Who wants a wedding photographer who is repulsed by their union and is forced to be there by law? What sort of outcome is going to be produced here that is going to make anybody involved happy (besides the lawyers, of course)?
The natural rejoinder is typically, “Should they be allowed to discriminate against black couples?” The appropriate volley is, “What black couple would want racists shooting their wedding?” While it might make somebody feel smug or superior to use the law to demand service from people who don’t like them for whatever stupid reasons, perhaps an outcome-based analysis is preferable when hiring somebody to produce images from your special day that you hope to hang in your living room for the rest of your life.
In any event, aren’t there good market-based solutions to this sort of discrimination? Punching in “photographers” and “New Mexico” at gayweddings.com brings up two pages worth of matches. Let somebody who actually supports the gay community get the money rather than browbeating some homophobe into working for it. Don’t help keep them in business!
The wedding suit pales compared to the absurdity of what dating site eHarmony has faced over public accommodations and gay customers. The dating site was sued back in 2008 for only serving heterosexual couples, claiming their matching programming was not designed for gay couples. That the site was at the time primarily marketed toward Christians through Focus on the Family was probably a good indicator of some additional not-so-hidden motives.

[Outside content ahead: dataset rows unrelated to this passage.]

-- ==== Sys2Proof/Machine/Mem.lean ====
section
/-!
DEFINITION. The memory forms (08_handle.md R188–R190; 02_encoding.md R82; 10_page.md R216), STB apart.
-/
namespace Sys2Proof.Machine

/-! ## Offsets and byte masks (R188, R189) -/

def Ctx.moff (c : Ctx) (m : MOp) : Nat :=
  (c.readG m.b + c.readG m.c * BitVec.ofNat 64 (2 ^ m.scl.val) + m.imm.signExtend 64).toNat

/-- The data offset of STF and STFV, without an index. -/
def Ctx.foff (c : Ctx) (b : GOp) (dd : BitVec 16) : Nat := (c.readG b + dd.signExtend 64).toNat

def Ctx.handle (c : Ctx) (h : Fin 16) : Nat := (c.readH h).toNat

/-- n bytes all active. -/
def fullMask (n : Nat) : Nat := 2 ^ n - 1

/-- The byte mask of the active lanes of width w bits. -/
def Ctx.byteMask (c : Ctx) (ty : Ty) (km : Fin 8) : Nat := maskOfBytes (fun i => c.active km (i / (ty.width / 8))) 64
where
  maskOfBytes (f : Nat → Bool) : Nat → Nat
    | 0 => 0
    | n + 1 => maskOfBytes f n + if f n then 2 ^ n else 0

/-- Bytes under a byte mask. -/
def masked (mask : Nat) (bs : List Byte) : List (Option Byte) :=
  (List.range bs.length).map fun i => if mask.testBit i then bs[i]? else none

/-- The spans of the active lanes of a vector access. -/
def Ctx.laneSpans (c : Ctx) (ty : Ty) (km : Fin 8) (off : Nat) : List (Nat × Nat) :=
  (List.range ty.lanes).filterMap fun i =>
    if c.active km i then some (off + i * (ty.width / 8), ty.width / 8) else none

/-! ## Reading and writing bytes under a mask -/

/-- Read the active bytes of a range; inactive bytes read zero. -/
def State.readMasked (s : State) (who : Party) (o : Obj) (off n mask : Nat) (instant : Bool) : List Byte × State :=
  if instant then s.readNow who o off n
  else
    let us := (unitsOf off (masked mask (List.replicate n (0 : Byte))))
    let (bs, s) := s.readUnits who o us
    ((List.range n).map fun i =>
      if mask.testBit i then
        (match us.idxOf? ((off + i) / 4 * 4) with | some j => (bs[4 * j + (off + i) % 4]?).getD 0 | none => 0)
      else 0, s)

/-- The exponent of the smallest power of two that holds n bytes. -/
def sizeLog (n : Nat) : Nat := if n ≤ 1 then 0 else (n - 1).log2 + 1

/-- FLG of a READ or WRITE (R185): SZ, and MASKED; bit 7 marks a read at one instant (the model's own, not on the wire). -/
def sizeFlg (n mask : Nat) (instant : Bool) : Nat :=
  sizeLog n + (if mask = fullMask (2 ^ sizeLog n) then 0 else 8) + if instant then 128 else 0

def maskPayload (n mask : Nat) : List Byte := if mask = fullMask (2 ^ sizeLog n) then [] else leBytes 8 mask

/-! ## Loads -/

/-- The object is a local memory window or the counter set: the access completes at once (R188, R390). -/
def localKind (k : Nat) : Bool := k == 0x11 || k == 0xB

/-- Bytes of a local object read by the context in focus. -/
def State.readLocal (s : State) (o : Obj) (off n mask : Nat) (instant : Bool) : List Byte × State :=
  if oidKind o.oid = 0xB then (((cntImage (((s.ctxOf? o.cid)).getD s.ctx)).drop off).take n, s)
  else s.readMasked (.ctx s.ctx.cid) o off n mask instant

/-! ## Lines of peer modules in the RDC (R3, R191, R196) -/

/-- The home and physical line address of a line of another module's object. -/
def farAddr (oid off : Nat) : Nat × Nat := (seat (oidMod oid) (oidDie oid), Config.peerLine oid (off / 64 * 64) % 2 ^ 31)

/-- The unit at an aligned offset of another module's object in a die's RDC. -/
def State.farUnit? (s : State) (die oid off : Nat) : Option RdcUnit :=
  (s.rdcLine? die oid off (farAddr oid off)).bind fun l => l.units.find? fun u => u.n == off % 64 / 4

/-- The die's RDC holds every unit of a range under a mask. -/
def State.farHas (s : State) (die oid off n mask : Nat) : Bool :=
  (unitsOf off (masked mask (List.replicate n (0 : Byte)))).all fun a => (s.farUnit? die oid a).isSome

/-- The lookups of a context's READ of another module's object, counted for its partition (R358). -/
def State.farCount (s : State) (cid oid off n mask : Nat) : State := s.log (.cache cid true (s.farHas (dieOf cid) oid off n mask))

/-- A load through an entry may take its die's copy of a line of another module, if no message of its entry is in flight (R196): its
bytes, where the next choice of the tape says so. One instant is read at the home alone. -/
def State.farCopy? (s : State) (idx off n mask : Nat) (instant : Bool) : Option (List Byte × State) :=
  let oid := (s.entry s.ctx idx).obj
  let die := dieOf s.ctx.cid
  if s.picks.head? == some .rdc && !instant && !s.isHere oid && !s.fifoBusyEntry (s.ctx.fifo idx) && s.farHas die oid off n mask then
    let bs := (List.range n).map fun i =>
      if mask.testBit i then
        match s.farUnit? die oid ((off + i) / 4 * 4) with
        | some u => (leBytes 4 u.val.toNat).getD ((off + i) % 4) 0
        | none => 0
      else 0
    some (bs, { s.farCount s.ctx.cid oid off n mask with picks := s.picks.tail })
  else none

/-- One line of a READ that another module has answered: the units it covers whole take their values, those held stay, and the rest,
which this module is not sent, are free. -/
def State.farLine (s : State) (cid coh oid off mask : Nat) (bs : List Byte) (base : Nat) : State :=
  let die := dieOf cid
  let (us, s) := (List.range 16).foldl (fun (t : List RdcUnit × State) i =>
    let a := base + 4 * i
    let whole := off ≤ a && a + 4 ≤ off + bs.length && (List.range 4).all fun j => mask.testBit (a - off + j)
    if whole then (t.1 ++ [⟨i, 0, BitVec.ofNat 32 (leVal ((bs.drop (a - off)).take 4))⟩], t.2)
    else match t.2.farUnit? die oid a with
      | some u => (t.1 ++ [u], t.2)
      | none => let (w, s) := t.2.takeFree; (t.1 ++ [⟨i, 0, w.setWidth 32⟩], s)) ([], s)
  let (home, line) := farAddr oid base
  let part := ((s.ctxOf? cid).map fun c => c.part).getD 0
  s.rdcFill ⟨die, home, line, oid, base, coh, part, us⟩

Eventually eHarmony agreed to create a site for lovelorn gays to seek matches, but even that wasn’t enough for some folks. They were sued again because the matchmaking services were too separate. As Mashable reported in January, 2010:
Dating site eHarmony has settled a lawsuit in California by agreeing to end the separation of its homosexual and heterosexual matchmaking services.
eHarmony agreed to open a site for gay and lesbian customers after another lawsuit in 2008, but it did not cross-promote or even link between the two sites, and it kept subscriptions separate. …
eHarmony will add its name to Compatible Partners, link it from the main eHarmony website alongside its Jewish, black, Christian and senior portals, and unify subscriptions. The company will also pay out $500,000 to around 150 Californians to settle. That’s in addition to the $1.5 million it has spent defending itself in court.
How dare eHarmony design its matchmaking services to keep its gay clientele from dating its straight clientele? It’s exactly like the drinking fountains again!
And of course, the marketplace is absolutely freaking flooded with matchmaking services, making all of this pointless and stupid. Rival Chemistry.com even used eHarmony’s restrictive matching system in an advertising campaign competing against them. The LGBT community doesn’t need eHarmony’s crap. Does anybody even use its Compatible Partners site? Why would they?
I can press a button on my iPhone right now to find gay dudes. Not a single gay person is being denied matchmaking services by eHarmony’s absence in the marketplace.
The purpose of these lawsuits is not to fight for equal rights but to punish religious jerks. It is an absurd battle for stupid reasons whose victories are utterly hollow.